> **SUPPLIED ENTRIES**
-- ==== Sys2Proof/Certificates/Slice0/Obligations.lean ====
section
/-! DEFINITION. The statements about the machine, in the order of OBLIGATIONS.json. -/

open Sys2Proof Sys2Proof.Machine

/-! ### The step, the arbiter and the handing over -/

/-- A step takes the command at the front of the queue and runs it with the rest of the queue. -/
def Obligations.StepRunsFrontCommand : Prop :=
  ∀ (c : Instr) (rest : List Instr) (s : State), s.pending = c :: rest → step s = exec c { s with pending := rest }

/-- Every command completes and leaves the queue of commands alone: every operation of the Table Engine completes (2.1). That a
command that cannot occur in the state it meets answers a next state too is the model's choice (log entry 1), and so is the
queue that a power-on reset keeps (log entry 17). -/
def Obligations.EveryCommandCompletes : Prop :=
  ∀ (c : Instr) (s : State), ∃ t, exec c s = .next t ∧ t.pending = s.pending

/-- The arbiter's order (section 2.1): a management command, then a period close, then a silence expiry, then a station reply
or miss report, and of several expiries the one of the lowest address. A row whose operation waits out of its turn leaves
every record as it is: the model's choice (log entry 1). With no command waiting, a step takes the arbiter's next operation
as its row does: the model's choice (log entry 2). -/
def Obligations.ArbiterTakesInOrder : Prop :=
  ∀ s : State,
    (∀ c, s.port.mailbox = .busy c → s.nextOperation? = some (.command c)) ∧
    ((∀ c, s.port.mailbox ≠ .busy c) → ∀ r rest, s.arbiter.closes = r :: rest → s.nextOperation? = some (.close r)) ∧
    ((∀ c, s.port.mailbox ≠ .busy c) → s.arbiter.closes = [] → ∀ a rest, s.arbiter.expiries = a :: rest →
      s.nextOperation? = some (.expiry a)) ∧
    ((∀ c, s.port.mailbox ≠ .busy c) → s.arbiter.closes = [] → s.arbiter.expiries = [] → ∀ op,
      s.arbiter.station = some op → s.nextOperation? = some (.station op)) ∧
    (s.arbiter.expiries.Pairwise (· < ·) → ∀ a, s.nextOperation? = some (.expiry a) →
      ∀ b ∈ s.arbiter.expiries, a ≤ b) ∧
    (∀ i op, rowTakes i op = true → s.waits op = true → s.nextOperation? ≠ some op → exec i s = .next s) ∧
    (∀ i op, s.pending = [] → rowTakes i op = true → s.nextOperation? = some op → step s = exec i s)

/-- A management row given before its command has been accepted is the WRITE COMMAND and then the row (log entry 4); when
the port is BUSY with another command, or the command has more than 24 bytes, the row does no more than that rejected
write. A row given before its operation has been handed over stands for what hands it over and then itself (log entry 4):
the end of the reply's frame, the expiry of the reply window, the run-out of a silence timer. A reply row that no exchange
can bring, and a PERIOD_CLOSE that no window has delivered, change nothing (log entry 1). -/
def Obligations.RowsHandOverTheirOperation : Prop :=
  (∀ (i : Instr) (c : List Byte) (s : State), commandBytes i = some c →
    ((∀ b, s.port.mailbox ≠ .busy b) → c.length ≤ 24 →
      ∃ t, exec (.writeCommand ⟨c, true⟩) s = .next t ∧ t.nextOperation? = some (.command c) ∧ exec i s = exec i t) ∧
    ((∃ b, s.port.mailbox = .busy b ∧ b ≠ c) ∨ ((∀ b, s.port.mailbox ≠ .busy b) ∧ 24 < c.length) →
      exec i s = exec (.writeCommand ⟨c, true⟩) s)) ∧
  (∀ (i : Instr) (f : ReplyFrame) (a : Nat) (s : State), replyFrame? i = some f → s.arbiter.station = none →
    s.line.exchange = .receiving a → validReply a (cleanChars f.bytes) = some f →
      ∃ t, exec (.frameEnd (cleanChars f.bytes)) s = .next t ∧
        t.arbiter.station = some (.reply f (a == 0)) ∧ exec i s = exec i t) ∧
  (∀ (i : Instr) (f : ReplyFrame) (a : Nat) (s : State), replyFrame? i = some f → s.arbiter.station = none →
    s.line.exchange = .receiving a → validReply a (cleanChars f.bytes) = none →
      exec i s = exec (.frameEnd (cleanChars f.bytes)) s) ∧
  (∀ (i : Instr) (f : ReplyFrame) (s : State), replyFrame? i = some f →
    (s.arbiter.station = none ∧ (∀ a, s.line.exchange ≠ .receiving a)) ∨
      (∃ op, s.arbiter.station = some op ∧ ∀ o, op ≠ .reply f o) → exec i s = .next s) ∧
  (∀ (a left : Nat) (s : State), a ≠ 0 → s.arbiter.station = none → s.line.exchange = .awaitReply a left →
    ∃ t, exec .replyWindowExpiry s = .next t ∧ t.arbiter.station = some (.miss a) ∧
      exec (.missReport a) s = exec (.missReport a) t) ∧
  (∀ (a : Nat) (s : State), a ∉ s.arbiter.expiries → s.te.isSilent a = true →
    exec (.silenceExpiry a) s = exec (.silenceExpiry a)
      { s with
        te := s.te.modifyStation a fun st => { st with live := .silent 0 }
        arbiter := { s.arbiter with expiries := insertAddress a s.arbiter.expiries } }) ∧
  ∀ (report : List Finding) (s : State), s.arbiter.closes.head? ≠ some report → exec (.periodClose report) s = .next s

/-- The frame of every well-formed station-reply row, sent without error, is read back as that row's reply, after a poll of
its source and after an open poll (12.1, 7.2). What a poll receives as a reply, and what not (7.2, 5.1): no reply from a
character with a framing error, a later character after a late gap, fewer than 7 bytes, a length byte above 25 or other than
the count received, another CRC; a kind other than REPLY, a destination other than 0, a body that disagrees with bits 4 and 5
of byte 3, a source other than the polled address, after an open poll one that is not 1 to 30; from any other frame, the reply
its bytes spell. Characters on RL_RX (7.1), 16 periods to a bit: from a transition from mark to space on, the bits at the
middles of their times, least significant first, are the data, the one after them the stop bit. Frames (7.2), first character
c and then cs, each a gap of mark, its byte and its stop bit, at most 32: REPLY_START, and after 30 µs of silence FRAME_END
with the characters, late after a gap of 15 µs or more; the start bit of a 33rd ends the reception. A frame is received only
when it begins in AWAIT_REPLY (7.3): one that begins in any other state, or whose reception has been ended, brings nothing to
its end, the 30 µs of silence after it, whatever states are reached meanwhile; nothing is received while RL_DE is asserted. That
a start bit needs a mark period after a stop bit sampled as space, and that the frame is followed by the stations' levels while
the part sends, is the model's choice (log entry 22). -/
def Obligations.ReceptionJudgesReplies : Prop :=
  (∀ (i : Instr) (f : ReplyFrame), i.wellFormed = true → replyFrame? i = some f →
    validReply f.source (cleanChars f.bytes) = some f ∧ validReply 0 (cleanChars f.bytes) = some f) ∧
  (∀ (a : Nat) (chars : List RxChar),
    let bytes := chars.map RxChar.data
    let at_ := fun k : Nat => (bytes[k]?).getD 0
    let len := (at_ 4).toNat
    let body := (bytes.drop 5).take len
    let hasRequest := (at_ 3).getLsbD 4
    let hasAck := (at_ 3).getLsbD 5
    let corrupt := (∃ c ∈ chars, c.stopBit = false) ∨ (∃ c ∈ chars.tail, c.lateGap = true) ∨ chars.length < 7 ∨
      25 < len ∨ chars.length ≠ 5 + len + 2 ∨ bytes.drop (5 + len) ≠ crcBytes (bytes.take (5 + len))
    let wrong := at_ 2 ≠ 0x04 ∨ at_ 0 ≠ 0 ∨ (hasAck = true ∧ len = 0) ∨
      (hasRequest = false ∧ (if hasAck then 1 else 0) < len) ∨
      (if a = 0 then at_ 1 = 0 ∨ 30 < (at_ 1).toNat else (at_ 1).toNat ≠ a)
    (corrupt ∨ wrong → validReply a chars = none) ∧
    (¬ corrupt → ¬ wrong → validReply a chars = some ⟨(at_ 1).toNat, (at_ 3).setWidth 4,
      if hasAck then body.head? else none,
      if hasRequest then some (body.drop (if hasAck then 1 else 0)) else none⟩)) ∧
  (∀ (b : Byte) (stop : Bool) (periods : List (Exchange × Bool)),
    let levels := periods.map Prod.snd
    levels.length = 153 → levels[0]? = some false →
    (∀ k, k < 8 → levels[16 * (k + 1) + 8]? = some (b.getLsbD k)) → levels[152]? = some stop →
    (∀ p ∈ periods, p.1.listens = true) →
    (((periods.map Prod.fst)[0]?).map Exchange.awaits = some true →
      (Reception.waiting true).run periods = (.frame [⟨b, stop, false⟩] (.quiet stop 0), [.replyStart])) ∧
    ∀ (chars : List RxChar) (since : Nat), chars.length < 32 →
      (Reception.frame chars (.quiet true since)).run periods =
        (.frame (chars ++ [⟨b, stop, decide (247 ≤ since)⟩]) (.quiet stop 0), [])) ∧
  (∀ (c : Nat × Byte × Bool) (cs : List (Nat × Byte × Bool)),
    let wave := fun x : Nat × Byte × Bool => List.replicate x.1 true ++ List.replicate 16 false ++
      (List.range 8).flatMap (fun k => List.replicate 16 (x.2.1.getLsbD k)) ++ List.replicate 16 x.2.2
    let later := fun x : Nat × Byte × Bool => (⟨x.2.1, x.2.2, decide (240 ≤ x.1)⟩ : RxChar)
    let hears := fun xs : List (Nat × Byte × Bool) =>
      (∀ x ∈ xs.tail, x.1 < 480) ∧ xs.IsChain fun x y => x.2.2 = true ∨ 1 ≤ y.1
    ∀ periods : List (Exchange × Bool),
      let begins := ((periods.map Prod.fst)[c.1]?).map Exchange.awaits
      let listened := ∀ p ∈ periods.drop c.1, p.1.listens = true
      (periods.map Prod.snd = (c :: cs).flatMap wave ++ List.replicate 480 true → hears (c :: cs) →
        (cs.length ≤ 31 → begins = some true → listened → (Reception.waiting true).run periods =
          (.waiting true, [.replyStart, .frameEnd (⟨c.2.1, c.2.2, false⟩ :: cs.map later)])) ∧
        (begins = some false → (Reception.waiting true).run periods = (.waiting true, []))) ∧
      ∀ gap : Nat, cs.length = 31 → hears (c :: cs ++ [(gap, 0, true)]) →
        periods.map Prod.snd = (c :: cs).flatMap wave ++ List.replicate gap true ++ [false] →
        begins = some true → listened → (Reception.waiting true).run periods =
          (.passed (.inChar (decide (240 ≤ gap)) 1 0), [.replyStart, .thirtyThirdCharacter])) ∧
  ∀ (s : State) (r : Reception) (level : Bool),
    (s.line.exchange.awaits = true ↔ ∃ a left, s.line.exchange = .awaitReply a left) ∧
    (s.line.exchange.listens = true ↔
      (∃ a left, s.line.exchange = .awaitReply a left) ∨ ∃ a, s.line.exchange = .receiving a) ∧
    s.hear r level = r.sample s.line.exchange level ∧
    (s.rlDe = true ∨ s.line.exchange.listens = false →
      (s.hear r level).2 = none ∧ ∀ chars receiver, (s.hear r level).1 ≠ .frame chars receiver) ∧
    (∀ chars receiver, s.line.exchange.listens = false →
      s.hear (.frame chars receiver) level = s.hear (.passed receiver) level) ∧
    ∀ receiver, s.hear (.passed receiver) level =
      (match (receiver.sample level).1 with
        | .quiet was since => if 487 ≤ since then .waiting level else .passed (.quiet was since)
        | .inChar late period data => .passed (.inChar late period data), none)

> **PROBLEM DETAILS**
Reproduce the lines above, beginning at the line with "(Reception.frame chars (.quiet" and stopping after the line with "let wave := fun", exactly as they are.

> **ANSWER AREA**
      (Reception.frame chars (.quiet true since)).run periods =
        (.frame (chars ++ [⟨b, stop, decide (247 ≤ since)⟩]) (.quiet stop 0), [])) ∧
  (∀ (c : Nat × Byte × Bool) (cs : List (Nat × Byte × Bool)),
    let wave := fun x : Nat × Byte × Bool => List.replicate x.1 true ++ List.replicate 16 false ++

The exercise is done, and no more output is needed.